I’ve worked full time since after mat leave with all of mine. It is tough but it does get easier.
I do start early and finish early, or start late and finish late so I have a chink of time at either end of the day with DC. Could you do that? If you’re a single mum I’d keep to FT, you really will need the cash. Once nursery fees go in a few years you’ll really feel the benefit

Cameliasway · 07/03/2023 20:47

Mine is a bit older now but I have always been full time, on flexi time so only 4 work days, one day per week off with her. I loved it, brilliant having a nice day just the two of us. We also have the weekends and before and after nursery. I would have struggled with not working TBH, mat leave nearly finished me off. I am a professor at a UK university.

Codlingmoths · 07/03/2023 20:49

I have. Not currently, I’m back full time with a just turned 1 yo, 4 and 7yo. I’m misrepresenting the situation as my husband is on parental leave, but dc3 will be 15 months when he goes back full time too. Their childcare is a lovely environment.

Heatherbell1978 · 07/03/2023 20:55

2 DC (6 and 8) and I went back to my full time job when each was 1 year old.
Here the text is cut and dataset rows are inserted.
/-- Where a TOOTH capture records nothing, an edge leaves the capture unit. -/
theorem State.toothTaken_none (h : NoToothCapture s) (t : Stamp) (P : Nat) (g : Bool) : s.toothTaken t P g = s := by
  unfold State.toothTaken
  split
  · rfl
  · next r hr =>
    by_cases hu : s.cap.unit = .filling
    · exact if_pos (.inr (h hu r hr))
    · exact if_pos (.inl hu)

theorem State.toothTaken_frame (s : State) (t : Stamp) (P : Nat) (g : Bool) : CapFrame s (s.toothTaken t P g) := by
  cases g
  · rw [← s.noticePeriod_taken]
    exact s.noticePeriod_frame P
  · rw [← State.noticeGapEnd_taken]
    exact (s.noticePeriod_frame P).trans (State.noticeGapEnd_frame _ t)

/-- R3, R9: an edge that is accepted where the wheel has it keeps crank sync: the capture unit takes it, and in FULL_SYNC a cycle
boundary or the layout events up to its angle follow. -/
theorem State.crankInSync_accepts {e t : Stamp} (he : s.adec.lastEdge = some e) (accepted : s.adec.toothPeriod ≤ 4 * (t - e).toNat)
    {gap : Bool} (ends : s.adec.endsGap s.cfg.active t = gap) (place : s.adec.atGapPosition s.cfg.active = gap) :
    let a := s.adec.tooth s.cfg.active t gap
    let w := (s.setAdec a).toothTaken t (t - e).toNat gap
    s.crankInSync t =
      if s.adec.sync = .fullSync then
        if a.toothAngle < s.adec.toothAngle then w.cycleBoundary t a.toothAngle else w.reachAngle t a.toothAngle
      else w := by
  intro a w
  have taken : (if gap then ((s.noticePeriod (t - e).toNat).setAdec a).noticeGapEnd t
      else (s.noticePeriod (t - e).toNat).setAdec a) = w := by
    rw [s.noticePeriod_adec]
    cases gap
    · exact State.noticePeriod_taken _ _ _
    · exact State.noticeGapEnd_taken _ _ _
  have frame := s.noticePeriod_frame (t - e).toNat
  unfold State.crankInSync
  dsimp only
  rw [if_neg (by rw [Adec.rejects_iff he]; exact Nat.not_lt.mpr accepted), if_pos (by rw [ends, place]), ends,
    Adec.accept_period he]
  unfold State.toothResults
  dsimp only
  rw [frame.adec, frame.cfg, taken]

/-- The state in which the edge at `t` has left the decoder `a` and its capture, as the claims name it. -/
theorem State.edgeTaken_tooth {e t : Stamp} (he : s.adec.lastEdge = some e) (gap : Bool) :
    let a := s.adec.tooth s.cfg.active t gap
    s.edgeTaken t a = ((s.setTimebase t).setAdec a).toothTaken t (t - e).toNat gap := by
  intro a
  have period : a.period = (t - e).toNat := by
    have := Adec.accept_period he s.cfg.active t
    cases gap <;> exact this
  have first : decide (a.toothIndex = 0) = gap := by cases gap <;> simp [a, Adec.tooth]
  unfold State.edgeTaken
  rw [period, first]
  rfl
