-- ==== Sys2Proof/Machine/Ops.lean ====
section
/-! DEFINITION. The operations every command is made of: the lanes of the state, the report unit (R185 to R189), the host line (R182,
R184, R187), what a lane sends (R63), its hold flag and level (R87, R88, R92), the closing of consignments and confirm windows (R136,
R99, R101), the ending of items (R103, R104), violations (R73) and the taking of a station record (R66 to R68). -/

namespace Sys2Proof.Machine

/-- What a step answers. -/
abbrev Result := Host.Outcome State Fault Refusal

/-! The lanes of the state. -/

def State.lane (s : State) (l : LaneId) : Lane := s.lanes[l]
def State.setLane (s : State) (l : LaneId) (v : Lane) : State := { s with lanes := s.lanes.set l.val v l.isLt }
def State.onLane (s : State) (l : LaneId) (f : Lane → Lane) : State := s.setLane l (f (s.lane l))
/-- A change of a lane's counters (R81). -/
def State.onCounters (s : State) (l : LaneId) (f : LaneCounters → LaneCounters) : State :=
  s.onLane l fun v => { v with counters := f v.counters }
/-- A change of the link counters (R190). -/
def State.onLink (s : State) (f : LinkCounters → LinkCounters) : State :=
  { s with host := { s.host with counters := f s.host.counters } }
def State.onReport (s : State) (f : ReportUnit → ReportUnit) : State := { s with report := f s.report }
/-- The open consignment of a lane (R130). -/
def State.consignment (s : State) (l : LaneId) : Option Consignment := s.consign.contexts[l]
def State.setConsignment (s : State) (l : LaneId) (c : Option Consignment) : State :=
  { s with consign := { s.consign with contexts := s.consign.contexts.set l.val c l.isLt } }

/-- R81: one more stale record. -/
def State.countStale (s : State) (l : LaneId) : State := s.onCounters l fun c => { c with stale := bump c.stale }
/-- R60, R61: one more link error. -/
def State.countLinkError (s : State) (l : LaneId) : State :=
  s.onCounters l fun c => { c with linkErrors := bump c.linkErrors }

/-! The report unit. -/

/-- R186: the send point moves to the newest filled record, when there is one; no waiting record is left, so the hold timer stops. -/
def ReportUnit.sendAll (r : ReportUnit) : ReportUnit :=
  match r.filled.length with
  | 0 => r
  | n + 1 => { r with sendPoint := some n, holdTimer := none }
/-- R186: a record filled behind the others. It makes everything due when four or more stand filled, when item space is below 32, or at
a hold time of 0; otherwise it waits, and the hold timer runs. -/
def ReportUnit.fill (r : ReportUnit) (x : ReportRecord) : ReportUnit :=
  let r' := { r with filled := r.filled ++ [x] }
  if Config.dueFill ≤ r'.filled.length ∨ r'.unreserved < Config.lowSpace ∨ r'.holdTime = 0 then r'.sendAll
  else { r' with holdTimer := some (r'.holdTimer.getD r'.holdTime) }
/-- R185: a disposition record or a summary is filled into a reserved item slot. -/
def ReportUnit.fillItem (r : ReportUnit) (x : ReportRecord) : ReportUnit :=
  ({ r with reservedItem := r.reservedItem - 1 } : ReportUnit).fill x
/-- R162, R185: a completion record is filled into the engine's slot. -/
def ReportUnit.fillCompletion (r : ReportUnit) (c : Completion) : ReportUnit :=
  ({ r with reservedNonItem := r.reservedNonItem - 1 } : ReportUnit).fill (.completion c)
/-- R185: whether an item slot can be reserved. -/
def ReportUnit.itemRoom (r : ReportUnit) : Bool := decide (r.usedItem < Config.itemSlots)
/-- R185: whether a non-item slot is free. -/
def ReportUnit.nonItemRoom (r : ReportUnit) : Bool := decide (r.usedNonItem < Config.nonItemSlots)
def ReportUnit.reserveItem (r : ReportUnit) : ReportUnit := { r with reservedItem := r.reservedItem + 1 }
Personally I love working even though it can be a juggle. I don't feel like my kids ever lost out on my time when they were little; in fact they've learned to be independent and sociable both with adults and children as they spent the time at nursery. I have friends who can't put their kids in holiday clubs etc as their kids aren't used to being away from mum whereas mine do all sorts of activities and will easily go into holiday clubs mixing with adults and kids. To me these are very important life skills.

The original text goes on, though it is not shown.